Revered veterans onto a winner with effervescent course of dub...
'Outside The Echo Chamber'

You should never judge an album on its list of guest credits alone. But given the readymade significance of legends Jon More, Matt Black and Adrian Sherwood making good on a fantasy soundclash, be prepared to make an exception. With the former saying themselves they owe their storied careers to the latter, the heavyweight steps up to super heavyweight before you’ve checked that Toddla T, Switch, Roots Manuva, Lee Scratch Perry and Junior Reid are also helping form a watertight dub justice league.
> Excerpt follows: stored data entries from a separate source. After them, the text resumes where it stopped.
-- ==== Sys2Proof/Syntax.lean ====
section
/-! DEFINITION. The syntax: register fields, operand records of the seven instruction formats, and the one inductive of all rows of the opcode table (instructions, traversal micro-operations, and the events and commands the table lists). -/

namespace Sys2Proof

/-- The special sources, field values 448 to 461 in this order (R36). -/
inductive Special where
  | tid | wid | seat | teamx | teamy | teamz | role | core | cluster | die | cvseq | clock | clockhi | cause
  deriving DecidableEq, Repr, Inhabited

/-- What a 9-bit register field names (R32). -/
inductive Src where
  /-- v0 to v383 -/
  | v (r : Fin 384)
  /-- w0 to w63 -/
  | w (r : Fin 64)
  /-- a special source -/
  | sr (s : Special)
  /-- an inline constant, field value 480 + k (R33) -/
  | inl (k : Fin 32)
  deriving DecidableEq, Repr, Inhabited

/-- The field value 0, which an unused field holds (R63). -/
abbrev Src.zero : Src := .v 0

/-- The guard: bit 55 negate, bits [54:52] predicate (R44, R52). -/
structure Guard where
  neg : Bool
  p : Fin 8
  deriving DecidableEq, Repr, Inhabited

/-- What every word carries: the switch marker and the guard (R50). -/
structure Hdr where
  sw : Bool
  g : Guard
  deriving DecidableEq, Repr, Inhabited

/-- Rounding modes, coded in this order (R52). -/
inductive Rnd where
  | rn | rz | ru | rd
  deriving DecidableEq, Repr, Inhabited

/-- Type codes 0 to 17 in this order; `none` is code 0 (R53). -/
inductive Ty where
  | none | i8 | i16 | i32 | i64 | n8 | n16 | n32 | n64 | b32 | f32 | f16x2 | bf16x2 | e4m3 | e5m2 | e2m1 | e8m0 | xs16
  deriving DecidableEq, Repr, Inhabited

/-- Orderings, coded in this order (R56). -/
inductive Ord where
  | plain | acq | rel | acqrel
  deriving DecidableEq, Repr, Inhabited

/-- Scopes 0 to 7 in this order (R225). -/
inductive Scope where
  | thread | warp | team | core | cluster | die | module | system
  deriving DecidableEq, Repr, Inhabited

/-- Integer comparisons 0 to 5 in this order (R68, R113). -/
inductive ICmp where
  | eq | ne | lt | le | gt | ge
  deriving DecidableEq, Repr, Inhabited

/-- Float comparisons 0 to 13 in this order (R68, R129). -/
inductive FCmp where
  | eq | ne | lt | le | gt | ge | num | nan | equ | neu | ltu | leu | gtu | geu
  deriving DecidableEq, Repr, Inhabited

/-- `xch` modes, minors 0 to 3 (R67). -/
inductive XchMode where
  | abs | rot | sh | mir
  deriving DecidableEq, Repr, Inhabited

/-- `agr` modes, minors 0 to 3 (R67). -/
inductive AgrMode where
  | every | some | none | same
  deriving DecidableEq, Repr, Inhabited

/-- `scan` operations (R67). -/
inductive ScanOp where
  | add | min | max
  deriving DecidableEq, Repr, Inhabited

/-- `redw` operations, minors 0 to 5 (R67). -/
inductive RedOp where
  | add | min | max | and | or | xor
  deriving DecidableEq, Repr, Inhabited

/-- Atomic operations, field values 0 to 8 (R57). -/
inductive AtomOp where
  | add | min | max | and | or | xor | exch | inc | dec
  deriving DecidableEq, Repr, Inhabited

/-- Conditions of the micro-operation `jif`, 0 to 7 in this order (R192). -/
inductive JifCond where
  | leaf | inner | hit | nohit | cz | cnz | found | empty
  deriving DecidableEq, Repr, Inhabited

/-- Operands of an R-format word (R52). A field an instruction does not use is zero. -/
structure ROp where
  h : Hdr
  d : Src
  a : Src
  b : Src
  c : Src
  rnd : Rnd
  ftz : Bool
  ty : Ty
  deriving DecidableEq, Repr, Inhabited

/-- Operands of `setp` and `fsetp` (R54). -/
structure POp where
  h : Hdr
  pd : Fin 8
  a : Src
  b : Src
  ftz : Bool
  ty : Ty
  deriving DecidableEq, Repr, Inhabited

/-- Operands of `pfn` (R54, R114). -/
structure PfnOp where
  h : Hdr
  pd : Fin 8
  pa : Fin 8
  pb : Fin 8
  pc : Fin 8
  tab : Byte
  deriving DecidableEq, Repr, Inhabited

/-- Operands of an I-format word (R55). -/
structure IOp where
  h : Hdr
  d : Src
  a : Src
  imm : W32
  deriving DecidableEq, Repr, Inhabited

/-- Operands of an M-format word (R56, R57). `dir` is bit 30 of the access code; `b` is the register operand where there is one. -/
structure MOp where
  h : Hdr
  d : Src
  a : Src
  b : Src
  ty : Ty
  dir : Bool
  ord : Ord
  scope : Scope
  evict : Fin 8
  xsel : Fin 8
  off : BitVec 14
  deriving DecidableEq, Repr, Inhabited

/-- Operands of a B-format word (R59): link pair, condition, displacement in words. -/
structure BOp where
  h : Hdr
  link : Src
  cond : Guard
  disp : W32
  deriving DecidableEq, Repr, Inhabited

/-- Operands of an X-format word (R60). -/
structure XOp where
  h : Hdr
  d : Src
  a : Src
  b : Src
  c : Src
  xa : Fin 8
  xb : Fin 8
  scope : Scope
  deriving DecidableEq, Repr, Inhabited

/-- Operands of a W-format double word (R61). -/
structure WOp where
  h : Hdr
  d : Src
  a : Src
  imm : W64
  deriving DecidableEq, Repr, Inhabited

/-- `fence` (R69, R259). -/
structure FenceOp where
  h : Hdr
  ord : Ord
  scope : Scope
  deriving DecidableEq, Repr, Inhabited

/-- `fence.x`: source and destination path masks, bit 0 T to bit 6 X (R69, R260). -/
structure FenceXOp where
  h : Hdr
  ps : BitVec 7
  pd : BitVec 7
  scope : Scope
  deriving DecidableEq, Repr, Inhabited

/-- `ret.set`: start pointer pair, length register and address-high select (R262). -/
structure RetOp where
  h : Hdr
  a : Src
  b : Src
  j : Fin 8
  deriving DecidableEq, Repr, Inhabited

/-- A 64-byte command as it is written to the command buffer or the debug mailbox of function `func` (R361, R451). -/
structure CmdBuf where
  func : Nat
  w : BitVec 512
  deriving DecidableEq, Repr, Inhabited

/-- Where a soft error strikes (R453): the storage number, or 8 for a structure held in three copies, 9 the secure core's memory, 10 the scheduling core's memory (R460, R461); the die; the line (physical address / 128); the thread of a register, the team of a scratchpad word, the core of an L1 line, the number of a ray; the register or word. -/
structure ErrorSite where
  storage : Nat
  die : Nat
  line : Nat
  owner : Nat
  index : Nat
  deriving DecidableEq, Repr, Inhabited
Traditional blueprints and flavours come with enough tweak – and twerk – to them to give them the edge, the extra dimension lying in the detail of balancing digital and analogue, and making as much noise as possible. The fun ‘Aztec Riddim’ winds a prism of sound into another dimension, and ‘Kajra Mohobbat Wala’ takes the dancefloor deep into atomically Moog’d Bollywood for a refreshing twist-up. Two-for-one ‘Make Up Your Mind’ is not quite an answer record for the end of the night, but gives Ce’Cile and Elan their own time to put forward their cases regarding a stalling relationship, with lovely longing violins earning centre stage while battle lines are drawn.

Opening digi-skank ‘Vitals’ spirals into taking the Doctor Who theme off course with a dubstep-ish hint of P Money’s ‘Slang Like This’: a melon-twister with Roots Manuva making a good case for becoming the new timelord, and just as good in dub format. Dave ‘Switch’ Taylor gets ‘Metro’ retraining the glassy synths of his remix of Armand van Helden’s ‘Je T’aime’, then leaves his lasered fingerprints all over the desk-banging ‘Livid Hip Hop’ like a cipher goading wary entrants.
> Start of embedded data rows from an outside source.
/-- Cross-thread R-format majors (R67, R147). -/
def rRowX (major minor : Nat) (t : Ty) : Option RRow :=
  let xch : RForm := { tys := tBits, d := dstT t, a := srcT t, b := .src, c := .src }
  let agr : RForm := { d := .dst, a := .src, c := .src }
  let num : List Ty := [.i32, .n32, .f32]
  match major, minor with
  | 0x50, 0 => some ⟨xch, .xch .abs⟩
  | 0x50, 1 => some ⟨xch, .xch .rot⟩
  | 0x50, 2 => some ⟨xch, .xch .sh⟩
  | 0x50, 3 => some ⟨xch, .xch .mir⟩
  | 0x51, 0 => some ⟨agr, .agr .every⟩
  | 0x51, 1 => some ⟨agr, .agr .some⟩
  | 0x51, 2 => some ⟨agr, .agr .none⟩
  | 0x51, 3 => some ⟨agr, .agr .same⟩
  | 0x52, 0 => some ⟨agr, .bal⟩
  | 0x53, m =>
    let fl : RForm := { tys := num, ftz := decide (t = .f32), d := .dst, a := .src, c := .src }
    if m % 4 < 3 ∧ m < 8 then
      some ⟨{ fl with rnd := decide (t = .f32) && decide (m % 4 = 0) },
        .scan (if m % 4 = 0 then .add else if m % 4 = 1 then .min else .max) (decide (4 ≤ m))⟩
    else none
  | 0x54, 0 => some ⟨{ tys := num, rnd := decide (t = .f32), ftz := decide (t = .f32), d := .dst, a := .src, c := .src }, .redw .add⟩
  | 0x54, 1 => some ⟨{ tys := num, ftz := decide (t = .f32), d := .dst, a := .src, c := .src }, .redw .min⟩
  | 0x54, 2 => some ⟨{ tys := num, ftz := decide (t = .f32), d := .dst, a := .src, c := .src }, .redw .max⟩
  | 0x54, 3 => some ⟨{ tys := [.b32], d := .dst, a := .src, c := .src }, .redw .and⟩
  | 0x54, 4 => some ⟨{ tys := [.b32], d := .dst, a := .src, c := .src }, .redw .or⟩
  | 0x54, 5 => some ⟨{ tys := [.b32], d := .dst, a := .src, c := .src }, .redw .xor⟩
  | 0x55, 0 => some ⟨{ tys := tBits, d := .dst, a := srcT t, c := .src }, .matchSeats false⟩
  | 0x55, 1 => some ⟨{ tys := tBits, d := .dst, a := srcT t, c := .src }, .matchSeats true⟩
  | 0x56, 0 => some ⟨{ d := .dst, c := .src }, .elect⟩
  | 0x57, m => if m < 32 then
      if m % 2 = 0 then some ⟨{ tys := [.b32], d := .dst, a := .src, b := .gconst, c := .src }, .xbar (Fin.ofNat 16 (m / 2))⟩
      else some ⟨{ a := .pairC, c := .src }, .xbarLd (Fin.ofNat 16 (m / 2))⟩
    else none
  | _, _ => none

/-- Control, chamber, log and system R-format majors (R64, R69, R70, R289, R328, R348, R443). -/
def rRowSys (major minor : Nat) : Option RRow :=
  match major, minor with
  | 0x00, 0 => some ⟨{}, .nop⟩
  | 0x03, 0 => some ⟨{ a := .pairC }, .brx⟩
  | 0x05, 0 => some ⟨{ d := .dpair, a := .pairC }, .callx⟩
  | 0x06, 0 => some ⟨{ a := .pairC }, .ret⟩
  | 0x07, 0 => some ⟨{}, .exit⟩
  | 0x08, 0 => some ⟨{}, .yield⟩
  | 0x09, 0 => some ⟨{ c := .src }, .cvg⟩
  | 0x68, 0 => some ⟨{ a := .src, b := .src }, .chbInit⟩
  | 0x68, 1 => some ⟨{ a := .src, b := .src }, .chbExpect⟩
  | 0x68, 2 => some ⟨{ a := .src, b := .src }, .chbArrive⟩
  | 0x68, 3 => some ⟨{ d := .dst, a := .src, b := .src }, .chbWait⟩
  | 0x68, 4 => some ⟨{ d := .dst, a := .src, b := .src }, .chbTest⟩
  | 0x68, 5 => some ⟨{ a := .src }, .chbRetire⟩
  | 0x71, 0 => some ⟨{ a := .src }, .logMark⟩
  | 0x76, 0 => some ⟨{}, .tret⟩
  | 0x76, 1 => some ⟨{}, .brk⟩
  | 0x76, 2 => some ⟨{}, .halt⟩
  | _, _ => none

/-- The R-format row of a major and minor under a type (R64 to R70). -/
def rRow (major minor : Nat) (t : Ty) : Option RRow :=
  if 0x10 ≤ major ∧ major < 0x20 then rRowInt major minor t
  else if 0x30 ≤ major ∧ major < 0x50 then rRowFlt major minor t
  else if 0x50 ≤ major ∧ major < 0x58 then rRowX major minor t
  else rRowSys major minor

/-- Two register groups share no register. -/
def disjointFrom (s : Src) (g : Src) (n : Nat) : Bool :=
  match s, g with
  | .v r, .v q => decide (r.val < q.val ∨ q.val + n ≤ r.val)
  | .w r, .w q => decide (r.val < q.val ∨ q.val + n ≤ r.val)
  | _, _ => true

/-- The width of a crossbar move from its b field (R155). -/
def xbarG : Src → Nat
  | .inl k => k.val
  | _ => 0

/-- Register checks that tie several fields together: `qnt`'s scale register (R138) and the crossbar groups (R155). -/
def rTies (budget : Nat) (i : Instr) : Bool :=
  match i with
  | .qnt _ xs o => disjointFrom o.b o.d (qntN xs / Ty.lanes o.ty) && disjointFrom o.b o.a (qntN xs)
  | .xbar _ o => groupOk budget (xbarG o.b) o.d && groupOk budget (xbarG o.b) o.a
  | _ => true

def RForm.zeroOk (f : RForm) (o : ROp) : Bool :=
  (f.rnd || decide (o.rnd = .rn)) && (f.ftz || !o.ftz) && f.d.zeroOk o.d && f.a.zeroOk o.a && f.b.zeroOk o.b && f.c.zeroOk o.c

def RForm.regOk (f : RForm) (budget : Nat) (o : ROp) : Bool :=
  f.d.ok budget o.d && f.a.ok budget o.a && f.b.ok budget o.b && f.c.ok budget o.c

/-- A row of a predicate-writing major (R54). -/
structure PRow where
  tys : List Ty
  ftz : Bool
  ins : POp → Instr

def ICmp.ofCode : Nat → Option ICmp
  | 0 => some .eq | 1 => some .ne | 2 => some .lt | 3 => some .le | 4 => some .gt | 5 => some .ge | _ => none

def FCmp.ofCode : Nat → Option FCmp
  | 0 => some .eq | 1 => some .ne | 2 => some .lt | 3 => some .le | 4 => some .gt | 5 => some .ge
  | 6 => some .num | 7 => some .nan | 8 => some .equ | 9 => some .neu | 10 => some .ltu | 11 => some .leu
  | 12 => some .gtu | 13 => some .geu | _ => none

def pRow (major minor : Nat) : Option PRow :=
  match major with
  | 0x19 => (ICmp.ofCode minor).map fun c => ⟨tInt, false, .setp c⟩
  | 0x34 => (FCmp.ofCode minor).map fun c => ⟨[.f32], true, .fsetp c⟩
  | _ => none

/-- A row of an I-format major (R55, R118, R134, R448). -/
structure IRow where
  d : Use := .zero
  a : Use := .zero
  /-- the immediate bits that must be zero -/
  immZero : W32 := 0
  /-- control register numbers only (R39) -/
  csr : Bool := false
  ins : IOp → Instr

def Rnd.ofCode : Nat → Rnd
  | 0 => .rn | 1 => .rz | 2 => .ru | _ => .rd

def iRow (major minor : Nat) : Option IRow :=
  match major, minor with
  | 0x20, 0 => some { d := .dst, a := .src, ins := .addI }
  | 0x21, 0 => some { d := .dst, a := .src, ins := .mulI }
  | 0x22, 0 => some { d := .dst, a := .src, ins := .andI }
  | 0x22, 1 => some { d := .dst, a := .src, ins := .orI }
  | 0x22, 2 => some { d := .dst, a := .src, ins := .xorI }
  | 0x23, 0 => some { d := .dst, a := .src, immZero := 0xFFFFFFE0, ins := .shlI }
  | 0x23, 1 => some { d := .dst, a := .src, immZero := 0xFFFFFFE0, ins := .shrI }
  | 0x23, 2 => some { d := .dst, a := .src, immZero := 0xFFFFFFE0, ins := .sarI }
  | 0x24, 0 => some { d := .dst, a := .src, ins := .minI false }
  | 0x24, 1 => some { d := .dst, a := .src, ins := .minI true }
  | 0x24, 2 => some { d := .dst, a := .src, ins := .maxI false }
  | 0x24, 3 => some { d := .dst, a := .src, ins := .maxI true }
  | 0x25, 0 => some { d := .dst, ins := .movi }
  | 0x40, r => some { d := .dst, a := .src, ins := .faddI (Rnd.ofCode r) }
  | 0x41, r => some { d := .dst, a := .src, ins := .fmulI (Rnd.ofCode r) }
  | 0x42, 0 => some { d := .dst, a := .src, ins := .fminI }
  | 0x42, 1 => some { d := .dst, a := .src, ins := .fmaxI }
  | 0x74, 0 => some { d := .dst, immZero := 0xFFFFF000, csr := true, ins := .csrRd }
  | 0x74, 1 => some { a := .src, immZero := 0xFFFFF000, csr := true, ins := .csrWr }
  | 0x75, 0 => some { immZero := 0xFFFFFFC0, ins := .trap }
  | _, _ => none

/-- The control register numbers that are defined; every other number is reserved (R39, R436). -/
def csrDefined (n : Nat) : Bool :=
  decide (n ≤ 0x003 ∨ n = 0x010 ∨ (0x020 ≤ n ∧ n ≤ 0x027) ∨ (0x100 ≤ n ∧ n ≤ 0x109) ∨ (0x200 ≤ n ∧ n ≤ 0x2FF))

def IRow.zeroOk (f : IRow) (o : IOp) : Bool :=
  decide (o.imm &&& f.immZero = 0) && f.d.zeroOk o.d && f.a.zeroOk o.a

def IRow.regOk (f : IRow) (budget : Nat) (o : IOp) : Bool :=
  f.d.ok budget o.d && f.a.ok budget o.a && (!f.csr || csrDefined (o.imm.toNat % 4096))

/-- How the b field of an M-format row is used (R57). -/
inductive BUse where
  | access | reg | zero
  deriving DecidableEq, Repr

/-- A row of an M-format major (R57, R58, R244). -/
structure MRow where
  tys : List Ty := [.none]
  bu : BUse := .access
  dir : Bool := false
  /-- bits [13:0] hold type and operation in place of an offset -/
  atomic : Bool := false
  /-- scratchpad-only: xsel is zero, scopes up to core -/
  spad : Bool := false
  d : Use
  a : Use
  b : Use := .zero
  ords : List Ord := [.plain]
  /-- `cl.wb`, `cl.inv`: the scope names the level acted on -/
  level : Bool := false
  ins : MOp → Instr

def AtomOp.ofCode : Nat → Option AtomOp
  | 0 => some .add | 1 => some .min | 2 => some .max | 3 => some .and | 4 => some .or | 5 => some .xor
  | 6 => some .exch | 7 => some .inc | 8 => some .dec | _ => none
Solar-powered up until the point of the markedly more hard-bitten ‘Robbery’, with Rholin X leading a rousing chorus to ride and raid with him, ‘Outside the Echo Chamber’ concisely concentrates soundsystem business for summer parades with something to say, sweet soul carrying a stridency to talk over. It would’ve been a long shot for the names on the flyer to let you down: all ten tracks, and their accompanying dub allies, have the presence and sound to claim dancehalls by the fistful.